Docomo Pacific has raised concerns of cost-efficiency over the evaluation of grant awards under the federally funded Broadband Equity Access and Deployment program in the Northern Mariana Islands.
Glen Hunter, Broadband Policy and Development Office director, said the decision-making process is consistent with National Telecommunications and Information Administration’s review and that — considering the challenge of typhoons which have caused millions of dollars in damage to NMI’s utilities to include telecoms — running fiber underground adds to resilience which is a factor in the selections.
The dispute in the NMI reflects the tension between cost efficiency and infrastructure resilience — a debate that is playing out across many U.S. states following the June policy shift.
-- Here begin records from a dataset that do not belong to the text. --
-- ==== Sys2Proof/Laws/State.lean ====
section
/-! SUPPORT. What each update of the state does to each field: one lemma per field per update, all by rfl; and what the
8-bit cursor arithmetic and the configuration's bounds say of natural numbers. -/

namespace Sys2Proof.Machine

/-! ## Bounds and 8-bit counts -/

/-- All that `Config.wf` asks for. -/
theorem wf_iff (c : Config) :
    c.wf = true ↔ 0 < c.tPollStep ∧ 0 < c.eventLogSize ∧ 0 < c.usbChunk ∧ 2 ≤ c.bufSize ∧ c.bufSize ≤ 255 := by
  simp [Config.wf, and_assoc]

/-- A length in range (43_dispatcher_commands.md R203). -/
theorem goodLength_iff (c : Config) (n : Nat) : goodLength c n = true ↔ 1 ≤ n ∧ n ≤ c.bufSize := by simp [goodLength]

/-- A count below 256 fits its register. -/
theorem byteOfCount_toNat {n : Nat} (h : n < 256) : (byteOfCount n).toNat = n := by
  simp [byteOfCount, Nat.mod_eq_of_lt h]

/-- A register's own value as a count is the register. -/
@[simp] theorem byteOfCount_toNat_self (b : Byte) : byteOfCount b.toNat = b := by simp [byteOfCount]

/-- A 16-bit length as a count is its low byte. -/
@[simp] theorem byteOfCount_length (len : BitVec 16) : byteOfCount len.toNat = len.setWidth 8 := by
  apply BitVec.eq_of_toNat_eq
  simp [byteOfCount]

/-- Moving a cursor by `k` inside a register's bound adds `k`. -/
theorem cursor_toNat {o f : Byte} {k : Nat} (h : o.toNat + k ≤ f.toNat) : (o + byteOfCount k).toNat = o.toNat + k := by
  have : f.toNat < 256 := f.isLt
  rw [BitVec.toNat_add, byteOfCount_toNat (by omega)]
  omega

/-- The cursor reaches the fill exactly when the counts do. -/
theorem cursor_eq_iff {o f : Byte} {k : Nat} (h : o.toNat + k ≤ f.toNat) :
    o + byteOfCount k = f ↔ o.toNat + k = f.toNat := by
  rw [← BitVec.toNat_inj, cursor_toNat h]

/-! ## show -/

@[simp] theorem State.show_drive (s : State) : s.show.drive = s.drive := rfl
@[simp] theorem State.show_ppOut (s : State) : s.show.ppOut = s.ppOut := rfl
@[simp] theorem State.show_ppOe (s : State) : s.show.ppOe = s.ppOe := rfl
@[simp] theorem State.show_eoi (s : State) : s.show.eoi = s.eoi := rfl
@[simp] theorem State.show_busState (s : State) : s.show.busState = s.busState := rfl
@[simp] theorem State.show_irqOff (s : State) : s.show.irqOff = s.irqOff := rfl
@[simp] theorem State.show_now (s : State) : s.show.now = s.now := rfl
@[simp] theorem State.show_wdtLast (s : State) : s.show.wdtLast = s.wdtLast := rfl
@[simp] theorem State.show_evEntries (s : State) : s.show.evEntries = s.evEntries := rfl
@[simp] theorem State.show_evHead (s : State) : s.show.evHead = s.evHead := rfl
@[simp] theorem State.show_mode (s : State) : s.show.mode = s.mode := rfl
@[simp] theorem State.show_buffer (s : State) : s.show.buffer = s.buffer := rfl
@[simp] theorem State.show_fill (s : State) : s.show.fill = s.fill := rfl
@[simp] theorem State.show_offset (s : State) : s.show.offset = s.offset := rfl
@[simp] theorem State.show_status (s : State) : s.show.status = s.status := rfl
@[simp] theorem State.show_value (s : State) : s.show.value = s.value := rfl
@[simp] theorem State.show_proto (s : State) : s.show.proto = s.proto := rfl
@[simp] theorem State.show_acmd (s : State) : s.show.acmd = s.acmd := rfl
@[simp] theorem State.show_count (s : State) : s.show.count = s.count := rfl
@[simp] theorem State.show_phase (s : State) : s.show.phase = s.phase := rfl
@[simp] theorem State.show_expiry (s : State) : s.show.expiry = s.expiry := rfl
@[simp] theorem State.show_inp (s : State) : s.show.inp = s.inp := rfl
@[simp] theorem State.show_out (s : State) : s.show.out = { s.out with pins := s.pinsNow :: s.out.pins } := rfl
@[simp] theorem State.show_cfg (s : State) : s.show.cfg = s.cfg := rfl

/-! ## answer -/

@[simp] theorem State.answer_drive (r : Response) (s : State) : (s.answer r).drive = s.drive := rfl
@[simp] theorem State.answer_ppOut (r : Response) (s : State) : (s.answer r).ppOut = s.ppOut := rfl
@[simp] theorem State.answer_ppOe (r : Response) (s : State) : (s.answer r).ppOe = s.ppOe := rfl
@[simp] theorem State.answer_eoi (r : Response) (s : State) : (s.answer r).eoi = s.eoi := rfl
@[simp] theorem State.answer_busState (r : Response) (s : State) : (s.answer r).busState = s.busState := rfl
@[simp] theorem State.answer_irqOff (r : Response) (s : State) : (s.answer r).irqOff = s.irqOff := rfl
@[simp] theorem State.answer_now (r : Response) (s : State) : (s.answer r).now = s.now := rfl
@[simp] theorem State.answer_wdtLast (r : Response) (s : State) : (s.answer r).wdtLast = s.wdtLast := rfl
@[simp] theorem State.answer_evEntries (r : Response) (s : State) : (s.answer r).evEntries = s.evEntries := rfl
@[simp] theorem State.answer_evHead (r : Response) (s : State) : (s.answer r).evHead = s.evHead := rfl
@[simp] theorem State.answer_mode (r : Response) (s : State) : (s.answer r).mode = s.mode := rfl
@[simp] theorem State.answer_buffer (r : Response) (s : State) : (s.answer r).buffer = s.buffer := rfl
@[simp] theorem State.answer_fill (r : Response) (s : State) : (s.answer r).fill = s.fill := rfl
@[simp] theorem State.answer_offset (r : Response) (s : State) : (s.answer r).offset = s.offset := rfl
@[simp] theorem State.answer_status (r : Response) (s : State) : (s.answer r).status = s.status := rfl
@[simp] theorem State.answer_value (r : Response) (s : State) : (s.answer r).value = s.value := rfl
@[simp] theorem State.answer_proto (r : Response) (s : State) : (s.answer r).proto = s.proto := rfl
@[simp] theorem State.answer_acmd (r : Response) (s : State) : (s.answer r).acmd = s.acmd := rfl
@[simp] theorem State.answer_count (r : Response) (s : State) : (s.answer r).count = s.count := rfl
@[simp] theorem State.answer_phase (r : Response) (s : State) : (s.answer r).phase = s.phase := rfl
@[simp] theorem State.answer_expiry (r : Response) (s : State) : (s.answer r).expiry = s.expiry := rfl
@[simp] theorem State.answer_inp (r : Response) (s : State) : (s.answer r).inp = s.inp := rfl
@[simp] theorem State.answer_out (r : Response) (s : State) : (s.answer r).out = { s.out with responses := r :: s.out.responses } := rfl
@[simp] theorem State.answer_cfg (r : Response) (s : State) : (s.answer r).cfg = s.cfg := rfl
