theorem Framed.irqPauseOp : Framed irqPauseOp :=
  (Framed.act Frame.irqMask).bind fun _ => (Framed.pause _).bind fun _ => Framed.act Frame.irqUnmask

theorem Framed.asyncOp (acmd : Byte) : Framed (asyncOp acmd) := by
  refine (Framed.act (Frame.count 0)).bind fun _ => ?_
  split
  · exact (Framed.readBuffer _ _).bind fun _ => (Framed.addressTalker _).withCount
  · exact (Framed.readBuffer _ _).bind fun _ => (Framed.addressListener _).withCount
  · exact (Framed.readBuffer _ _).bind fun _ => (Framed.addressListener _).withCount
  · exact (Framed.readBuffer _ _).bind fun _ => (Framed.addressListener _).withCount
  · exact (Framed.readBuffer _ _).bind fun _ => (Framed.endBracket _).withCount
  · exact (Framed.readBuffer _ _).bind fun _ => (Framed.endBracket _).withCount
  · exact Framed.busReset.withCount
  · exact Framed.iecWaitOp
  · exact Framed.irqPauseOp.withCount
  · intro s; exact Frame.refl s

end Sys2Proof.Machine
end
The Trump administration directed states and territories to prioritize the lowest-cost technology-neutral solutions.
The NMI was awarded about $80 million through BEAD to expand high-speed internet access to residents and businesses. It’s part of a national $42.45 billion federally funded program authorized by the Infrastructure Investment and Jobs Act of 2021. The NTIA administers the program, which focuses on broadband planning, deployment, mapping, equity, and adoption activities, prioritizing unserved and underserved locations. See story: Community input sought as NMI pushes ahead with high-speed internet access plan.
Hunter also said Docomo’s concerns are being reviewed as part of the public comment period, which ends Aug. 23. His office oversees the program in the NMI, which is charged with administering in the NMI the nation-wide federally-funded effort to ensure everyone home, business, and community space has internet access. The final BEAD proposal will be submitted to NTIA following the close of public comment.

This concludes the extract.